Data extracted from a collection
================================
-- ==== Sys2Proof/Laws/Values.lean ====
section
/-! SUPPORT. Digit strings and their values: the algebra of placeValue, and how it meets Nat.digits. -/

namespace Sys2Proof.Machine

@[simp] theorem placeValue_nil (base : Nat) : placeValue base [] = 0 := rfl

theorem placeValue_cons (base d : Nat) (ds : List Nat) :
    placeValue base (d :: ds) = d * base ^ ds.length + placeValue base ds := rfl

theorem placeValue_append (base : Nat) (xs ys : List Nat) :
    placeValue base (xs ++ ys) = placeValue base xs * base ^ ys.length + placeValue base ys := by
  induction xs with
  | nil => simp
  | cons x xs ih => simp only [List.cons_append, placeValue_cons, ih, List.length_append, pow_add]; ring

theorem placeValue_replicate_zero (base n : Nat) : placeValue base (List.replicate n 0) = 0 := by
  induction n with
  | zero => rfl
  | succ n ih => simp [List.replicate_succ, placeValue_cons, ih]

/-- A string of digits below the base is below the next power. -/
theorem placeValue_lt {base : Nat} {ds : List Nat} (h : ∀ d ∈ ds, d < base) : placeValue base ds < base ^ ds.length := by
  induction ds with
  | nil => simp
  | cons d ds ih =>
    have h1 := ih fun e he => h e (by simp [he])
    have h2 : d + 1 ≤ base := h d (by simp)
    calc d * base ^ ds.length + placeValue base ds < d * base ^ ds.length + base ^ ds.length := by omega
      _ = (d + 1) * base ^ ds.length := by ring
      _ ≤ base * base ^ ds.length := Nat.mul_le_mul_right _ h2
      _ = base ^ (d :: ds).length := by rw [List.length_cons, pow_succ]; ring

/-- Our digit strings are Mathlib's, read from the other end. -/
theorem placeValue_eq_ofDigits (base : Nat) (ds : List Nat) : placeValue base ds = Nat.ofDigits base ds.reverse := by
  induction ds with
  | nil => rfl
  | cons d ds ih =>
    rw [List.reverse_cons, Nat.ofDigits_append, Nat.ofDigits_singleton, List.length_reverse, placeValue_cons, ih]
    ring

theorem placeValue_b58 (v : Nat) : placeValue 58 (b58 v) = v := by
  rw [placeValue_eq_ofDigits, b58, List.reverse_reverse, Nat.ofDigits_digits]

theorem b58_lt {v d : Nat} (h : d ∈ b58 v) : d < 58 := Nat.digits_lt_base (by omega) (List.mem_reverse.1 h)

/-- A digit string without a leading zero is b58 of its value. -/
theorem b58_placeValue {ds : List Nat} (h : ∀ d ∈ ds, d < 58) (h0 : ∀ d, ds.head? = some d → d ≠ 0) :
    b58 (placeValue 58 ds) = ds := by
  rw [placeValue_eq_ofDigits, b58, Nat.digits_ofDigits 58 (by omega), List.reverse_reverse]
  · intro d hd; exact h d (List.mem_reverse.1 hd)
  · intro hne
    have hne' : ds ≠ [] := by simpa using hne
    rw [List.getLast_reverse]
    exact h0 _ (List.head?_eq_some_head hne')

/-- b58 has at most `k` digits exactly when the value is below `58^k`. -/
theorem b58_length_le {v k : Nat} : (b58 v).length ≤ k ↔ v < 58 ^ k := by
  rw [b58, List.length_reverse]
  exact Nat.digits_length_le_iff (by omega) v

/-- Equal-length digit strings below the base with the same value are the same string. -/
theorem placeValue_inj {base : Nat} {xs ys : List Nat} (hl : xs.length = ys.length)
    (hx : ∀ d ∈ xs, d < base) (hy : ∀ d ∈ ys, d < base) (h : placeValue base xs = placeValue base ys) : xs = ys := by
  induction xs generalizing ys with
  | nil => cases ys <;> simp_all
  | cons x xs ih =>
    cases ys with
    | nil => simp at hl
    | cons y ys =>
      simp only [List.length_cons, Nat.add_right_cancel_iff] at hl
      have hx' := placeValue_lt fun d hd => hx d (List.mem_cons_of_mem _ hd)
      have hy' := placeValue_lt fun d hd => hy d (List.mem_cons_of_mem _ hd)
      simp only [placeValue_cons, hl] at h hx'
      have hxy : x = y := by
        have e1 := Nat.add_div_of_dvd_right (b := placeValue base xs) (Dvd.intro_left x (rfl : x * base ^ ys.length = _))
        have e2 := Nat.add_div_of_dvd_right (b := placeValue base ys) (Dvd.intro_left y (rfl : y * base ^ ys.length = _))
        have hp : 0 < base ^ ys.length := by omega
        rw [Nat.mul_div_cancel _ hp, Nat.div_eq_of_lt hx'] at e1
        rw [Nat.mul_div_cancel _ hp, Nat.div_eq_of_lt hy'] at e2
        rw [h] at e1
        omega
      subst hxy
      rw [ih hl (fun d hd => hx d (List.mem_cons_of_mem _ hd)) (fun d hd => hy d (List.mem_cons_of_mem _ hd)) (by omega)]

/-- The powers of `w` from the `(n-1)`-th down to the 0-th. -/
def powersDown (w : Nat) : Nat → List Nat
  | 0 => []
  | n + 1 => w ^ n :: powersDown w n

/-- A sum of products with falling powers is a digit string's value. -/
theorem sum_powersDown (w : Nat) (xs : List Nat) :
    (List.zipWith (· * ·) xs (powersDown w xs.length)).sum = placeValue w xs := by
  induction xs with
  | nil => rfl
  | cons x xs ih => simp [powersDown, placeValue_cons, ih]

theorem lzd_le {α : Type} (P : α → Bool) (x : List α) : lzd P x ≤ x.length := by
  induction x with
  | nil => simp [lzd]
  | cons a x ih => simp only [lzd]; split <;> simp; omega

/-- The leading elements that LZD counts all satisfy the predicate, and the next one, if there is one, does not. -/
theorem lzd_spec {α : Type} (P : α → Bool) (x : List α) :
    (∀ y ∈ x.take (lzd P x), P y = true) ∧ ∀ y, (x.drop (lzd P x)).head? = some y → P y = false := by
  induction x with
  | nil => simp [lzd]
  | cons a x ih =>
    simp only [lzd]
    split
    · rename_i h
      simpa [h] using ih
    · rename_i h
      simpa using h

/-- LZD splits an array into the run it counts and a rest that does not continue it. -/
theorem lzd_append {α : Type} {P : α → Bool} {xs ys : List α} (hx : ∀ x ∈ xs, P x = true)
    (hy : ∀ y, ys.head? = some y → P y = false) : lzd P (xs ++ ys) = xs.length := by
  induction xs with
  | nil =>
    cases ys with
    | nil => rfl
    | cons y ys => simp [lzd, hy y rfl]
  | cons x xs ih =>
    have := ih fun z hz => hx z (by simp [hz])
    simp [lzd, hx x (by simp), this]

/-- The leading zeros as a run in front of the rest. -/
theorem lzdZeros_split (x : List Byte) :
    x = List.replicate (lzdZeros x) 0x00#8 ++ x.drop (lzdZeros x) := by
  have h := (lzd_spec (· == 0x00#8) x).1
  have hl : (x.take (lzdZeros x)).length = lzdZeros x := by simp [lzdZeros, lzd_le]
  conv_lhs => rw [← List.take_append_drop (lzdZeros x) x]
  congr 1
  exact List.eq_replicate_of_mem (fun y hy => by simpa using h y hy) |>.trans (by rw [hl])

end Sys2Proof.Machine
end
================================
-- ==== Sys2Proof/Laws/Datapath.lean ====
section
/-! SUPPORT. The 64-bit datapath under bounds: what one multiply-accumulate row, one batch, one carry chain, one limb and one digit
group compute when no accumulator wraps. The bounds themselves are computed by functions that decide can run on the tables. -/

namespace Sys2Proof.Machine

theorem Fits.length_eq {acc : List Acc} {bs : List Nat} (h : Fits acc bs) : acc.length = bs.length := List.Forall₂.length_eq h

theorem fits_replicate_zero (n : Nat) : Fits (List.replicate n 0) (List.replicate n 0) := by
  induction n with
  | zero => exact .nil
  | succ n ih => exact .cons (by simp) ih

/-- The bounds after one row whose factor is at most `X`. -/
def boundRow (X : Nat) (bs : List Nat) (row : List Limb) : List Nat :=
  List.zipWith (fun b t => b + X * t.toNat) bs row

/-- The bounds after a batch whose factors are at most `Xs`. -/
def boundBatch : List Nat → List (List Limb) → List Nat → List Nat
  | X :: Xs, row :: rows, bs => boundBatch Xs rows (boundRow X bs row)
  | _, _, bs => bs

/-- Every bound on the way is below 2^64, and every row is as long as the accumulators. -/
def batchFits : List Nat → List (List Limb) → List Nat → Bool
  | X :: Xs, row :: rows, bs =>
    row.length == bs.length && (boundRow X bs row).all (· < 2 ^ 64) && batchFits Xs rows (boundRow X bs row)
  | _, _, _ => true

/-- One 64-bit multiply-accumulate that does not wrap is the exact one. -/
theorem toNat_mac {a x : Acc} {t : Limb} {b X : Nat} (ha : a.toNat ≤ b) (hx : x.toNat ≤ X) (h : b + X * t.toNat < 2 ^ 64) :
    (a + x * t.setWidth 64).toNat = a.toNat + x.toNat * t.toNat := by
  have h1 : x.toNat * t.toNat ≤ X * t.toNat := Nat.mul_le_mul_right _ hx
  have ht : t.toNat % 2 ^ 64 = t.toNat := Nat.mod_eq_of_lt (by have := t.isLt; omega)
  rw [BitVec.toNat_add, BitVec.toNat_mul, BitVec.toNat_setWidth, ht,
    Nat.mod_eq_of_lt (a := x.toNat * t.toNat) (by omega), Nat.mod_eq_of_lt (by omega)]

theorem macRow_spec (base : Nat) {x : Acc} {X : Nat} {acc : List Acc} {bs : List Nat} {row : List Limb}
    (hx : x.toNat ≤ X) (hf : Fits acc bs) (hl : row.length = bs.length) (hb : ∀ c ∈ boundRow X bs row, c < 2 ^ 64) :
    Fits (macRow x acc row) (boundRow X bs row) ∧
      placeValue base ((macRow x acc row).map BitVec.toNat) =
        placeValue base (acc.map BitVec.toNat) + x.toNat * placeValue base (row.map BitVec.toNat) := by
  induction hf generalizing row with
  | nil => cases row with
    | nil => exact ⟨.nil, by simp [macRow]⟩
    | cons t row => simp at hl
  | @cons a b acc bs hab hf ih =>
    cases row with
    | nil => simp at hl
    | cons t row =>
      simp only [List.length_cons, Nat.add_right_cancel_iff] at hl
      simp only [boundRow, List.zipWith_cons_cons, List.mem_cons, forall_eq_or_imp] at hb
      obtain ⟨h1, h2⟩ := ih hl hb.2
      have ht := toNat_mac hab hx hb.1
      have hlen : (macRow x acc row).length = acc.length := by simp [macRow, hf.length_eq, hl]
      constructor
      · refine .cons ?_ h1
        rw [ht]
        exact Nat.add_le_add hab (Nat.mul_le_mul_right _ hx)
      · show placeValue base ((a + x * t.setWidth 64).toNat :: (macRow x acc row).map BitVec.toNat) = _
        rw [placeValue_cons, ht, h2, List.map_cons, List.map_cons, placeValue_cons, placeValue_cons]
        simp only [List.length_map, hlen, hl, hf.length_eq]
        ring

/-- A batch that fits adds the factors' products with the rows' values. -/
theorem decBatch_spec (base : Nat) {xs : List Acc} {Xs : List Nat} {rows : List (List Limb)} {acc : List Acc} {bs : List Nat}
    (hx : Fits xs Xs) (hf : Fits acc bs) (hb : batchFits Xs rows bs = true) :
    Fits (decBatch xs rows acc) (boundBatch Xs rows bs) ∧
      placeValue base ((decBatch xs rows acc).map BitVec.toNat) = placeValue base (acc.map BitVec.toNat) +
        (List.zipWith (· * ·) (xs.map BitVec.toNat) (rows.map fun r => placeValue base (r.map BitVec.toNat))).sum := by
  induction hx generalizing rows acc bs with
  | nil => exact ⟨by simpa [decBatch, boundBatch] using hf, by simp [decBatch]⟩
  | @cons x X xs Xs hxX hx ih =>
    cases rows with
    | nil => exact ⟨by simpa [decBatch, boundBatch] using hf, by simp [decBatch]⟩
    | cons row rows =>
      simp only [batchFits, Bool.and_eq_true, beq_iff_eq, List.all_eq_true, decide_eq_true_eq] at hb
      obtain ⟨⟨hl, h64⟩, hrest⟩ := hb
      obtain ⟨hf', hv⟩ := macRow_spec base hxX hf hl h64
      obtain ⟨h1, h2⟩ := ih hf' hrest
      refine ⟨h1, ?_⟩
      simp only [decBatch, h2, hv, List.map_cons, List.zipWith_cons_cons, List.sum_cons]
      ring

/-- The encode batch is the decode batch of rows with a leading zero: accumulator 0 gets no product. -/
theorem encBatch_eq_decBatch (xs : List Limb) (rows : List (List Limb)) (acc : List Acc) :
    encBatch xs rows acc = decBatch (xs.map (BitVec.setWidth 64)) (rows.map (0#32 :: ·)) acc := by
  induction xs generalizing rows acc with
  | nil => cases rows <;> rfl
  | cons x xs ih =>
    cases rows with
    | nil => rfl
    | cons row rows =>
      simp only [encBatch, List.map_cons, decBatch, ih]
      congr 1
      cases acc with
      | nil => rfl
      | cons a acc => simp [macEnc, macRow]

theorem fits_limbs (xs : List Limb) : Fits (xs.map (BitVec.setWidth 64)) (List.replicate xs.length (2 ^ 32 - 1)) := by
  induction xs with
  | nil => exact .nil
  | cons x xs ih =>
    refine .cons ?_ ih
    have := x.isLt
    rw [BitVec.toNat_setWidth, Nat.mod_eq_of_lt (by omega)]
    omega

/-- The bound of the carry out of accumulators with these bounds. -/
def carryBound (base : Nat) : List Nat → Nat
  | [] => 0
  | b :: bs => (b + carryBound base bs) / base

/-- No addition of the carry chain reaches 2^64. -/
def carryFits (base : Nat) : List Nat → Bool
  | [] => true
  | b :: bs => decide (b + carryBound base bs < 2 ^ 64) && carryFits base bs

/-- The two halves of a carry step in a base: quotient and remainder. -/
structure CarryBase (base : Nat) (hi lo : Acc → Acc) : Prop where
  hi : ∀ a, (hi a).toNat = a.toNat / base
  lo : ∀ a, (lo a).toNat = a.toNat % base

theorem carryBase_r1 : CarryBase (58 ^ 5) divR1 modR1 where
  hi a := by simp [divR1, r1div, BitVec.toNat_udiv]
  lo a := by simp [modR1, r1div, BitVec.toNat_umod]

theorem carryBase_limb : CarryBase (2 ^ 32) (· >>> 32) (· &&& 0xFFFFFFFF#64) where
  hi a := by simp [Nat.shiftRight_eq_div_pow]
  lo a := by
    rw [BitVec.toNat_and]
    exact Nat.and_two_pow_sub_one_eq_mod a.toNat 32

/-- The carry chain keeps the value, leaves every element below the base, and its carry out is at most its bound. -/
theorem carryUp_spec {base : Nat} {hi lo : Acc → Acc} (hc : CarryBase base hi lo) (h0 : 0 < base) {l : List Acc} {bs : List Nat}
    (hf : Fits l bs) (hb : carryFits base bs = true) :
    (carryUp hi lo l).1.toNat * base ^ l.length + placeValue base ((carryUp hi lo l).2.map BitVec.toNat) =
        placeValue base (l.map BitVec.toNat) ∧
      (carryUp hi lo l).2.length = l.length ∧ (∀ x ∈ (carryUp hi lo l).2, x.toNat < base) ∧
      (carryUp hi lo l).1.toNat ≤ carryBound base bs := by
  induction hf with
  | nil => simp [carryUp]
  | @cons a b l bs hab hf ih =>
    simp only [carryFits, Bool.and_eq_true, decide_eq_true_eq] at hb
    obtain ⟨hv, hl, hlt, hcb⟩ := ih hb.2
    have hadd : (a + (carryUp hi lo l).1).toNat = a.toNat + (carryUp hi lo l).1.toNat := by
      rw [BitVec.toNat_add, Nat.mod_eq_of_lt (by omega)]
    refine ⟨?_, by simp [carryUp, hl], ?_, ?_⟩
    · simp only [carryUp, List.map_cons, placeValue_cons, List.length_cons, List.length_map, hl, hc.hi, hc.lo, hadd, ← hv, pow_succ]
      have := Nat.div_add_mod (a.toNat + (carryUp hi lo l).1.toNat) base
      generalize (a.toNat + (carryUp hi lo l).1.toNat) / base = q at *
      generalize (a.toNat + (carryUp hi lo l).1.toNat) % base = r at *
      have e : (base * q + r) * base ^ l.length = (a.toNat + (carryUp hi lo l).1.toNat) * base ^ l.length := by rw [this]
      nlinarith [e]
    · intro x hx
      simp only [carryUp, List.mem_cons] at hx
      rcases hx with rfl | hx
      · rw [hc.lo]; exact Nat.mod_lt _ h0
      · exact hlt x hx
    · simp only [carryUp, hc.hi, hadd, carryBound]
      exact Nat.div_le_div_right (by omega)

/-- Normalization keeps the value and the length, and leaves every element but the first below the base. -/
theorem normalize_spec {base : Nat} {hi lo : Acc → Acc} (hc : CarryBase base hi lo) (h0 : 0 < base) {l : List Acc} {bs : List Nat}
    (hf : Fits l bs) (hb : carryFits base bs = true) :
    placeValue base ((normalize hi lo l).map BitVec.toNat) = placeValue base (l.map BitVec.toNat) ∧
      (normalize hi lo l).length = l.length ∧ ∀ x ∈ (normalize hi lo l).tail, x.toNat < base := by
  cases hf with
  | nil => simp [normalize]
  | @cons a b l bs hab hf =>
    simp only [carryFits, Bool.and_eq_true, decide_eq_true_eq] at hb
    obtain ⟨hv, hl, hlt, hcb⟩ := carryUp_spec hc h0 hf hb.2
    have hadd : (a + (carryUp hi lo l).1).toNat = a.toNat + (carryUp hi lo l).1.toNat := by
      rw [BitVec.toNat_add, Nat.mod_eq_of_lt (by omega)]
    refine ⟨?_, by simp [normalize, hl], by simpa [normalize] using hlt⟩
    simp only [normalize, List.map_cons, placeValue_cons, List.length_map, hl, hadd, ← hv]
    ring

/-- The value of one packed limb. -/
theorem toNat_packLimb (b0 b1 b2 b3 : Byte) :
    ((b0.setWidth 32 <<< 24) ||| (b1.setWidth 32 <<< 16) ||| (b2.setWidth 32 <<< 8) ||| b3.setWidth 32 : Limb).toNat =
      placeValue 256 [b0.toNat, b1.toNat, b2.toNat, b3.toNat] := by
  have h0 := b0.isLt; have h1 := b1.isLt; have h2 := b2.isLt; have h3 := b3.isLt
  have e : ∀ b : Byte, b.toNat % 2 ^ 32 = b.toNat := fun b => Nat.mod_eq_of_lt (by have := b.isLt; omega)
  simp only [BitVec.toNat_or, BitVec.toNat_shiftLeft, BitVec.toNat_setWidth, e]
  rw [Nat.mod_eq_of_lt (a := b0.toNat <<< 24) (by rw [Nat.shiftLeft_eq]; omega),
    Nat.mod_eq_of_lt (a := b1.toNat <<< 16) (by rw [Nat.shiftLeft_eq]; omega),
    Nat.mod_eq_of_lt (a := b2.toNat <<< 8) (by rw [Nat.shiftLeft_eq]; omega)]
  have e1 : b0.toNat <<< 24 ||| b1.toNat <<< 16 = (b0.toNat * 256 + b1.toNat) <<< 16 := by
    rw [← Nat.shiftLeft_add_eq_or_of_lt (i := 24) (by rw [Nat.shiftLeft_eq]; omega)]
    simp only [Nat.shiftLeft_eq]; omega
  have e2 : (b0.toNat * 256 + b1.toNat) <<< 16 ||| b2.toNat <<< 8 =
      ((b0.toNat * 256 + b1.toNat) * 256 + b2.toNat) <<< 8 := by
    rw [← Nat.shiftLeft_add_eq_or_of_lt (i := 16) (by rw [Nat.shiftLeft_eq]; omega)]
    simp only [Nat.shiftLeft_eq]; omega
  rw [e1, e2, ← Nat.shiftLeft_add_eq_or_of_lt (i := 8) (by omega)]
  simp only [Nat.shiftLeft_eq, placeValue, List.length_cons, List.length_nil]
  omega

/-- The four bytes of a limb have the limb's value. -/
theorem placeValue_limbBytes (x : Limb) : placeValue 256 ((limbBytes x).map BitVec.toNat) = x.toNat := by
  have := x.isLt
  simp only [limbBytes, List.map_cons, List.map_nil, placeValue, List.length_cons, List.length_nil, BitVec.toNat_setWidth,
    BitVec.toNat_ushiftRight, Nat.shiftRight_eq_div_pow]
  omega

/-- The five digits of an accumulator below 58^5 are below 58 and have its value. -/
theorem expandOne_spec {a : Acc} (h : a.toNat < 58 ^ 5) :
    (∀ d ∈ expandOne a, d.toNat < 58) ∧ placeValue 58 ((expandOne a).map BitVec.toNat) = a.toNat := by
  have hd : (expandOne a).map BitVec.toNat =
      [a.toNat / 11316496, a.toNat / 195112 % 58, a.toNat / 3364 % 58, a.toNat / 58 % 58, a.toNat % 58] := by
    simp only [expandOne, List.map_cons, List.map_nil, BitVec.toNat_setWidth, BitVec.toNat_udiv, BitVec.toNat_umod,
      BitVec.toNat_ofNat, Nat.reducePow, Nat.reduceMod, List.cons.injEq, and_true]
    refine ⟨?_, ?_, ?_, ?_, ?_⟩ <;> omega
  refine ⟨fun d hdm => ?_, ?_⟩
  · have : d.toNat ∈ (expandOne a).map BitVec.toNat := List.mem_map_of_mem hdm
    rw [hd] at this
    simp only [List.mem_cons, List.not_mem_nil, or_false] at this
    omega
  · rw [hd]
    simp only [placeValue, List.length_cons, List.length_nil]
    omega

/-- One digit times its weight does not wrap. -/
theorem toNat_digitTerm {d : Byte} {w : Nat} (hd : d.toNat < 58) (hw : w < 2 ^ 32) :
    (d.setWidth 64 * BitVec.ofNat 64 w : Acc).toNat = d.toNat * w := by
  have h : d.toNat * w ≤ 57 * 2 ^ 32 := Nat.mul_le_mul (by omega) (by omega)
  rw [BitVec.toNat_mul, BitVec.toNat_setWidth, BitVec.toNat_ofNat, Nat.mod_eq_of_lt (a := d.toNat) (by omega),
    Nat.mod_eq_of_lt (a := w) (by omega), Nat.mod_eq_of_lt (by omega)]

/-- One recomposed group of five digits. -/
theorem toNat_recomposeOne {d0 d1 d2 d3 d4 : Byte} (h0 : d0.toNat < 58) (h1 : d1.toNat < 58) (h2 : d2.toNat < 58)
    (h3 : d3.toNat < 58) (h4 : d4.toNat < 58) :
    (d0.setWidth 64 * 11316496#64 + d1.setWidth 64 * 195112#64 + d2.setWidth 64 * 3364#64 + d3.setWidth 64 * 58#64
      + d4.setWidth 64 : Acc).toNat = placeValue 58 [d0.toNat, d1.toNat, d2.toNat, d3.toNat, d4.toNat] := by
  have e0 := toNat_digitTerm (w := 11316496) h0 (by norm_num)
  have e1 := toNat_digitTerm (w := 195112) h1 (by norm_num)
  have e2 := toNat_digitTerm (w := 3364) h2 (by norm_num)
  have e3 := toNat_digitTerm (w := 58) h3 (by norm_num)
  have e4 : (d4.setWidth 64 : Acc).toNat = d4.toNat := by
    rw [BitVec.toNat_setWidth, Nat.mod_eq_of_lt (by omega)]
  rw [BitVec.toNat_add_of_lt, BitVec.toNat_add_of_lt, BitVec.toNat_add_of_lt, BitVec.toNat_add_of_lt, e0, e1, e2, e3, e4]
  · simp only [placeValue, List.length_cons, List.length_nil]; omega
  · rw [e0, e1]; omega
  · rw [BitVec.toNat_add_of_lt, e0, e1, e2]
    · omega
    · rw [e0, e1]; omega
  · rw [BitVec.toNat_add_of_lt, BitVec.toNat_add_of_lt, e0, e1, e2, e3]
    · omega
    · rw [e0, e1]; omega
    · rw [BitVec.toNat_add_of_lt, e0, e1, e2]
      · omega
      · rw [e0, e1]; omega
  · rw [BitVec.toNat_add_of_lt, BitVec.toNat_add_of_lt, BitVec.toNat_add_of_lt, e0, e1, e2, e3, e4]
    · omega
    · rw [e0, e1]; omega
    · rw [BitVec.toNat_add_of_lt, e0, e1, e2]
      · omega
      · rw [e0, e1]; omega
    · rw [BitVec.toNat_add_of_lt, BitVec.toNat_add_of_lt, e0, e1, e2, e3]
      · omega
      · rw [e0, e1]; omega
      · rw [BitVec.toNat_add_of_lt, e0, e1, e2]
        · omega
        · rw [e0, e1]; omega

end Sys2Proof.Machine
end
================================
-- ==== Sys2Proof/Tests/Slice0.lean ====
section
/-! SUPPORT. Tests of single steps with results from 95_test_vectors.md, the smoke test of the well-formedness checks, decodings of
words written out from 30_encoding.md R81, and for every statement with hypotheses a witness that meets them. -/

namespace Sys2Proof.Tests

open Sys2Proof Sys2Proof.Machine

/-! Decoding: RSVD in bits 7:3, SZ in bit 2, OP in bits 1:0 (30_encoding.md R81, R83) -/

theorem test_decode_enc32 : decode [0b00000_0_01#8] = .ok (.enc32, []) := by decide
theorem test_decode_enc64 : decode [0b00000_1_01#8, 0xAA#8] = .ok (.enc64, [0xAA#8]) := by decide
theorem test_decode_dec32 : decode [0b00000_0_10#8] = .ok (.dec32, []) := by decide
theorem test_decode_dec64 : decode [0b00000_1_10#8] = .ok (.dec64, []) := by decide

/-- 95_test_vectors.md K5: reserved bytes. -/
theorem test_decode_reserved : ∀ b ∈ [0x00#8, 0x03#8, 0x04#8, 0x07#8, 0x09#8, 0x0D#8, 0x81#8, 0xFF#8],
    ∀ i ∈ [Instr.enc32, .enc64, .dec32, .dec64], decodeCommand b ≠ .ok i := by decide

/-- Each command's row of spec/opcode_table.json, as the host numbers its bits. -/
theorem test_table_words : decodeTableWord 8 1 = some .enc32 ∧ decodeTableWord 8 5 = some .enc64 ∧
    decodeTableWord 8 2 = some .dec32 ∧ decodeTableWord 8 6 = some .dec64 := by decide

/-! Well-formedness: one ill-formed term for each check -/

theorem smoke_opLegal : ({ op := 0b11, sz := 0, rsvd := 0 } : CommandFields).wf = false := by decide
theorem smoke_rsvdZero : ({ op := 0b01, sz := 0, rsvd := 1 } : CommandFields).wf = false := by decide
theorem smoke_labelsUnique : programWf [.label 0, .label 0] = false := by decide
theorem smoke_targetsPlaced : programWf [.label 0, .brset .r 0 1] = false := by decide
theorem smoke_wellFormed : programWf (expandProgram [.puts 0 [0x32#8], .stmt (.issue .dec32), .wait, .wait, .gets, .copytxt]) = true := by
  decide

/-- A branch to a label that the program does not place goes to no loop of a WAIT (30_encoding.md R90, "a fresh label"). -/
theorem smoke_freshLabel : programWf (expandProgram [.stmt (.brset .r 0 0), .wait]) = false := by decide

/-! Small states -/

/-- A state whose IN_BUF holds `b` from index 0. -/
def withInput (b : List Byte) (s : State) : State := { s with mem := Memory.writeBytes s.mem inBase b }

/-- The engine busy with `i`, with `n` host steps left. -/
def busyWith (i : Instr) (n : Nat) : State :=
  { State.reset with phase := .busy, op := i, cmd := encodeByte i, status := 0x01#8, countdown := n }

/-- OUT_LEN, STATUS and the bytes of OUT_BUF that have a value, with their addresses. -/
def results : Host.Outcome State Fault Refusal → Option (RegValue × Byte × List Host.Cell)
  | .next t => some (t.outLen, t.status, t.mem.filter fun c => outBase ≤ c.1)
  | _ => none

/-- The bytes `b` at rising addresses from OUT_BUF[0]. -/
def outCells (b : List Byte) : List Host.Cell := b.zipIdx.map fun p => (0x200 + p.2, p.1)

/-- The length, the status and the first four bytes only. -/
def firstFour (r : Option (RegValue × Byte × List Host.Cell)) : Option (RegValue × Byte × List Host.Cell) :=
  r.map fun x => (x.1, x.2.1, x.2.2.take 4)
================================
- [Problem statement]: Looking at the data above, return every line from the one with "def firstFour (r" down to the one with "r.map fun x => (x.1, x.2.1, x.2.2.take 4)", exactly and inclusively.

- [Result of the exercise]:
def firstFour (r : Option (RegValue × Byte × List Host.Cell)) : Option (RegValue × Byte × List Host.Cell) :=
  r.map fun x => (x.1, x.2.1, x.2.2.take 4)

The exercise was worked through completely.